AIM OF THE EXERCISE: Pull out every line below that contains the word "with".

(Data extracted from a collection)
/-- Settles O59: each clause is one branch of the command, of the port's write, or of what happens at the pin or the controller. -/
theorem pinAndCanResults : Obligations.PinAndCanResults := by
  unfold Obligations.PinAndCanResults
  intro r e n m value mask v k edge i cc t w w2 f dominant s c latch j x q ses state tec rec_ enabled f43 live up pin port reached done turned
    rows pending size t1 t2 sj timing ctl
  have hrows : ∀ a ∈ rows, WritesCanRow e cc a := canRows_write e cc t w w2 v
  have yes {a : Instr} {off w' : Nat} {u : Chip} (hi : WritesCanPort a e cc off w') (ho : canWritten off) (hr : reached off)
      (h : c.canPortWrite j off w' = (true, u)) : done a off u := gives_canPort_of_accepted hi ho hr h
  have no {a : Instr} {off w' : Nat} (hi : WritesCanPort a e cc off w') (ho : canWritten off) (hr : reached off)
      (h : c.canPortWrite j off w' = (false, c)) : turned a off := gives_canPort_of_rejected hi ho hr h
  have hq : q < 8 := t.isLt
  have capture {u : Chip} (h : c.evcap k.val edge = u) : Gives (.evcapEdge k edge) s u :=
    gives_of_run (f := fun d => d.evcap k.val edge) rfl h
  have wake {u : Chip} (h : c.hviWakes i.val edge = u) : Gives (.hviWake i edge) s u :=
    gives_of_run (f := fun d => d.hviWakes i.val edge) rfl h
  have receive {u : Chip} (h : c.canReceive j f = u) : Gives (.canFrameReceive cc f) s u :=
    gives_of_run (f := fun d => d.canReceive j f) rfl h
  have error {u : Chip} (h : c.canBusError j dominant = u) : Gives (.canBusError cc dominant) s u :=
    gives_of_run (f := fun d => d.canBusError j dominant) rfl h
  have complete {o : CanTxOutcome} {u : Chip} (h : c.canTxDone j o = u) : Gives (.canTxComplete cc o) s u :=
    gives_of_run (f := fun d => d.canTxDone j o) rfl h
  have hopen : 0x82 + 4 * q = 0x80 + 4 * q + 2 := by omega
  have hclose : 0x83 + 4 * q = 0x80 + 4 * q + 3 := by omega
  refine ⟨?outSet, ?outClr, ?outTog, ?outWr, ?pinBit, ?pinTrap, ?latchBit, ?capture, ?captureNo, ?apply, ?mark, ?applyNo, ?markNo, ?hvi,
    ?hviNo, ?wake, ?wakeNo, ?holdRel, ?canEnable, ?integrated, ?integratedNo, ?canDisable, ?recover, ?busOff, ?busOffNo, ?recovered,
    ?recoveredNo, ?receiveLow, ?receiveHigh, ?receiveNo, ?error, ?errorNo, ?complete, ?completeNo, ?idle, ?unclaimed, ?tested, ?fenced,
    ?buffer, ?go, ?goNo, ?abortBus, ?abort, ?abortNo, ?stage, ?sessOpen, ?sessClose, ?sessCloseFree, ?timeout, ?timeoutNo⟩
  case outSet => exact fun ht => gives_of_takes rfl ht rfl
  case outClr => exact fun ht => gives_of_takes rfl ht rfl
  case outTog => exact fun ht => gives_of_takes rfl ht rfl
  case outWr => exact fun ht => gives_of_takes rfl ht rfl
  case pinBit =>
    exact fun hup hclaim hocc => gives_of_run (f := fun d => d.portDoBy e (0x4100 + 16 * n.val + m.val) v.toNat) rfl
      (Chip.portDoBy_of_taken hup (portReserved_pin n m) hclaim ((Chip.portBusy_pin n m).trans hocc) (Chip.portDo_pin n m v.toNat))
  case pinTrap =>
    exact fun hup hclaim => gives_of_run (f := fun d => d.portDoBy e (0x4100 + 16 * n.val + m.val) v.toNat) rfl
      (Chip.portDoBy_of_unclaimed hup hclaim)
  case latchBit => exact fun val msk b hb => Chip.bit_latchWrite hb
  case capture => exact fun p hp hup hheld hdigital hhit => capture (Chip.evcap_of_pin hp hup hheld hdigital hhit)
  case captureNo => exact fun h => capture (Chip.evcap_of_none h)
  case apply => exact fun h => gives_of_run (f := fun d => d.strobeEnds true) rfl ((if_pos rfl).trans (if_pos h))
  case mark => exact fun h => gives_of_run (f := fun d => d.strobeEnds false) rfl ((if_neg Bool.false_ne_true).trans (if_pos h))
  case applyNo =>
    exact fun h => gives_of_run (f := fun d => d.strobeEnds true) rfl ((if_pos rfl).trans (if_neg (ne_true_of_eq_false h)))
  case markNo =>
    exact fun h => gives_of_run (f := fun d => d.strobeEnds false) rfl
      ((if_neg Bool.false_ne_true).trans (if_neg (ne_true_of_eq_false h)))
  case hvi =>
    exact fun hup hocc => gives_of_run (f := fun d => d.hviLevel i.val edge) rfl
      (if_neg (not_or (not_bnot hup) (ne_true_of_eq_false hocc)))
  case hviNo =>
    exact fun h => gives_of_run (f := fun d => d.hviLevel i.val edge) rfl
      (if_pos (h.elim (fun h => or_inl (bnot h) _) (fun h => or_inr _ h)))
  case wake => exact fun hdue hw hhit => wake (if_pos ⟨Bool.or_eq_true_iff.2 hdue, hw, hhit⟩)
  case wakeNo =>
    intro h
    refine wake (if_neg fun hb => ?_)
    rcases h with ⟨hopen, hsleep⟩ | h
    · exact not_or (ne_true_of_eq_false hopen) (ne_true_of_eq_false hsleep) hb.1
    · exact hb.2.1 h
  case holdRel =>
    intro ht
    refine ⟨fun hheld => gives_of_takes rfl ht ((if_pos hheld).trans ?_), fun h => gives_of_takes rfl ht (if_neg (ne_true_of_eq_false h))⟩
    rw [Chip.releasePads_of_held hheld]
    rfl
  case canEnable =>
    intro ht
    refine ⟨fun htimed ha => gives_of_takes rfl ht (Chip.canEnable_of_timed htimed ha), fun h => ?_⟩
    exact gives_of_takes rfl ht (Chip.canEnable_of_refused h)
  case integrated =>
    exact fun hup hen hst ha hocc => gives_of_run (f := fun d => d.canIntegrated j) rfl
      (if_pos (and_intro (and_intro (and_intro (and_intro hup hen) (beq_iff_eq.2 hst)) ha) (bnot hocc)))
  case integratedNo =>
    intro h
    refine gives_of_run (f := fun d => d.canIntegrated j) rfl (if_neg ?_)
    rcases h with h | h | h | h
    · exact not_and_left (not_and_left (not_and_left (not_and_right _ h) _) _) _
    · exact not_and_left (not_and_left (not_and_right _ fun h3 => h (eq_of_beq h3)) _) _
    · exact not_and_left (not_and_right _ h) _
    · exact not_and_right _ (not_bnot h)
  case canDisable => exact fun ht => gives_of_takes rfl ht rfl
  case recover =>
    intro ht
    refine ⟨fun hst ha hrec => ?_, fun hst ha hrec => ?_, fun h => ?_⟩
    · exact gives_of_takes rfl ht ((Chip.canRecover_of_off hst ha).trans (if_neg (ne_true_of_eq_false hrec)))
    · exact gives_of_takes rfl ht ((Chip.canRecover_of_off hst ha).trans (if_pos hrec))
    · exact gives_of_takes rfl ht (if_pos (h.imp id fun h => bnot (Bool.eq_false_iff.2 h)))
  case busOff =>
    exact fun hlive hoff => gives_of_run (f := fun d => d.canBusOff j) rfl (if_neg (not_or (not_bnot hlive) (not_bnot hoff)))
  case busOffNo => exact fun h => gives_of_run (f := fun d => d.canBusOff j) rfl (if_pos (or_inr _ (bnot h)))
  case recovered =>
    exact fun hup hst hrec => gives_of_run (f := fun d => d.canRecovered j) rfl
      (if_pos (and_intro (and_intro hup (beq_iff_eq.2 hst)) hrec))
  case recoveredNo =>
    intro h
    refine gives_of_run (f := fun d => d.canRecovered j) rfl (if_neg ?_)
    exact h.elim (fun h => not_and_left (not_and_right _ fun h2 => h (eq_of_beq h2)) _) (fun h => not_and_right _ (ne_true_of_eq_false h))
  case receiveLow => exact fun hlive hmode hrec => receive (Chip.canReceive_of_low hlive hmode hrec)
  case receiveHigh =>
    intro hlive hmode hrec
    have hmod : c.free % 9 < 9 := Nat.mod_lt _ (by decide)
    refine ⟨119 + c.free % 9, Nat.le_add_right _ _, ?_, receive (Chip.canReceive_of_high hlive hmode hrec)⟩
    exact Nat.add_le_add_left (Nat.lt_succ_iff.1 hmod) 119
  case receiveNo => exact fun h => receive (Chip.canReceive_of_deaf h)
  case error =>
    intro hlive u
    have hgo : c.canBusError j dominant = (if u.get (Reg.CAN_CFG_MODE j) = 0 then u.inc (Reg.CAN_ERRFRAME_CNT j) else u) :=
      if_neg (not_bnot hlive)
    exact ⟨fun h => error (hgo.trans (if_pos h)), fun h => error (hgo.trans (if_neg h))⟩
  case errorNo => exact fun h => error (if_pos (bnot (Bool.eq_false_iff.2 h)))
  case complete =>
    intro b o hlive hbus u
    refine ⟨?_, ?_, ?_, ?_⟩
    · rintro rfl habort
      exact complete ((Chip.canTxDone_lost (u := u) hlive hbus rfl).trans (by rw [if_neg (ne_true_of_eq_false habort)]))
    · rintro rfl habort
      exact complete ((Chip.canTxDone_lost (u := u) hlive hbus rfl).trans (by rw [if_pos habort]))
    · rintro rfl y hmode
      exact complete (Chip.canTxDone_sent (u := u) (y := y) hlive hbus rfl rfl hmode)
    · rintro rfl habort hst htec
      exact complete (Chip.canTxDone_error (u := u) hlive hbus rfl habort hst htec)
  case completeNo => exact fun h o => complete (Chip.canTxDone_of_idle h)
  case idle =>
    intro a ha h
    obtain ⟨-, _, hw⟩ := hrows a ha
    exact gives_canPort_of_idle hw h
  case unclaimed =>
    intro a ha hup h
    obtain ⟨-, _, hw⟩ := hrows a ha
    exact gives_canPort_of_unclaimed hw hup h
  case tested =>
    intro a ha hup h hocc
    obtain ⟨ho, _, hw⟩ := hrows a ha
    exact gives_canPort_of_tested hw ho hup h hocc
  case fenced =>
    intro a ha hr h
    obtain ⟨ho, _, hw⟩ := hrows a ha
    exact no hw ho hr (Chip.canPortWrite_of_fenced h)
  case buffer =>
    exact fun hr ha => yes (fun s => rfl) (canWritten_buffer hq (Nat.lt_of_lt_of_le w.isLt (by decide))) hr
      (Chip.canPortWrite_buffer ha hq w.isLt)
  case go =>
    exact fun hr ha hen hdrives hfree => yes (fun s => rfl) (canWritten_buffer hq (by decide)) hr
      ((Chip.canPortWrite_go ha hq).trans (Chip.canGo_of_ready hen hdrives hfree))
  case goNo =>
    exact fun hr ha h => no (fun s => rfl) (canWritten_buffer hq (by decide)) hr
      ((Chip.canPortWrite_go ha hq).trans (Chip.canGo_of_refused h))
  case abortBus =>
    exact fun hr ha hpend hbus => yes (fun s => rfl) (canWritten_buffer hq (by decide)) hr
      ((Chip.canPortWrite_abort ha hq).trans ((if_neg (not_not_intro hpend)).trans (if_pos hbus)))
  case abort =>
    exact fun hr ha hpend hbus => yes (fun s => rfl) (canWritten_buffer hq (by decide)) hr
      ((Chip.canPortWrite_abort ha hq).trans ((if_neg (not_not_intro hpend)).trans (if_neg hbus)))
  case abortNo =>
    exact fun hr ha hpend => no (fun s => rfl) (canWritten_buffer hq (by decide)) hr
      ((Chip.canPortWrite_abort ha hq).trans (if_pos hpend))
  case stage =>
    intro hr ha
    have hk : w2.val < 4 := Nat.lt_of_lt_of_le w2.isLt (by decide)
    have hwrite := Chip.canPortWrite_session (v := v.toNat) ha hq hk
    refine ⟨fun h0 => ?_, fun h1 => ?_⟩
    · exact yes (fun s => rfl) (canWritten_session hq hk) hr (hwrite.trans (if_pos h0))
    · have hne : w2.val ≠ 0 := by rw [h1]; decide
      exact yes (fun s => rfl) (canWritten_session hq hk) hr (hwrite.trans ((if_neg hne).trans (if_pos h1)))
  case sessOpen =>
    intro hr ha
    have ho : canWritten (0x82 + 4 * q) := hopen ▸ canWritten_session hq (by decide)
    have hwrite : c.canPortWrite j (0x82 + 4 * q) v.toNat = c.sessOpenPort j q v.toNat :=
      (congrArg (fun o => c.canPortWrite j o v.toNat) hopen).trans (Chip.canPortWrite_session ha hq (by decide))
    refine ⟨fun hfree hfits => yes (fun s => rfl) ho hr (hwrite.trans (Chip.sessOpenPort_of_fits hfree hfits)), fun h => ?_⟩
    refine no (fun s => rfl) ho hr (hwrite.trans (Chip.sessOpenPort_of_unfit (h.imp id fun h hfits => ?_)))
    rcases hfits with ⟨hetp, hlo, hhi⟩ | ⟨hetp, hlo, hhi⟩
    · rcases h with ⟨-, h⟩ | ⟨hno, -⟩
      · exact h.elim (Nat.not_lt.2 hlo) (Nat.not_lt.2 hhi)
      · exact ne_true_of_eq_false hno hetp
    · rcases h with ⟨hyes, -⟩ | ⟨-, h⟩
      · exact ne_true_of_eq_false hetp hyes
      · exact h.elim (Nat.not_lt.2 hlo) (Nat.not_lt.2 hhi)
  case sessClose =>
    intro hr ha hopened
    have hwrite : c.canPortWrite j (0x83 + 4 * q) 0 = (true, c.sessClosePort j q) :=
      (congrArg (fun o => c.canPortWrite j o 0) hclose).trans (Chip.canPortWrite_session ha hq (by decide))
    have hport : c.sessClosePort j q = c.sessClose j q 5 := if_pos hopened
    exact yes (fun s => rfl) (hclose ▸ canWritten_session hq (by decide)) hr (hwrite.trans (congrArg (Prod.mk true) hport))
  case sessCloseFree =>
    intro hr ha hfree
    have hwrite : c.canPortWrite j (0x83 + 4 * q) 0 = (true, c.sessClosePort j q) :=
      (congrArg (fun o => c.canPortWrite j o 0) hclose).trans (Chip.canPortWrite_session ha hq (by decide))
    have hport : c.sessClosePort j q = c := if_neg (ne_true_of_eq_false hfree)
    exact yes (fun s => rfl) (hclose ▸ canWritten_session hq (by decide)) hr (hwrite.trans (congrArg (Prod.mk true) hport))
  case timeout => exact fun hup h => gives_of_run (f := fun d => d.sessTimeout j q) rfl (if_pos (and_intro hup h))
  case timeoutNo =>
    exact fun h => gives_of_run (f := fun d => d.sessTimeout j q) rfl (if_neg (not_and_right _ (ne_true_of_eq_false h)))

RESPONSE TO THE TASK:
    rcases h with ⟨hopen, hsleep⟩ | h
    rcases h with h | h | h | h
    rcases hfits with ⟨hetp, hlo, hhi⟩ | ⟨hetp, hlo, hhi⟩
    · rcases h with ⟨-, h⟩ | ⟨hno, -⟩
    · rcases h with ⟨hyes, -⟩ | ⟨-, h⟩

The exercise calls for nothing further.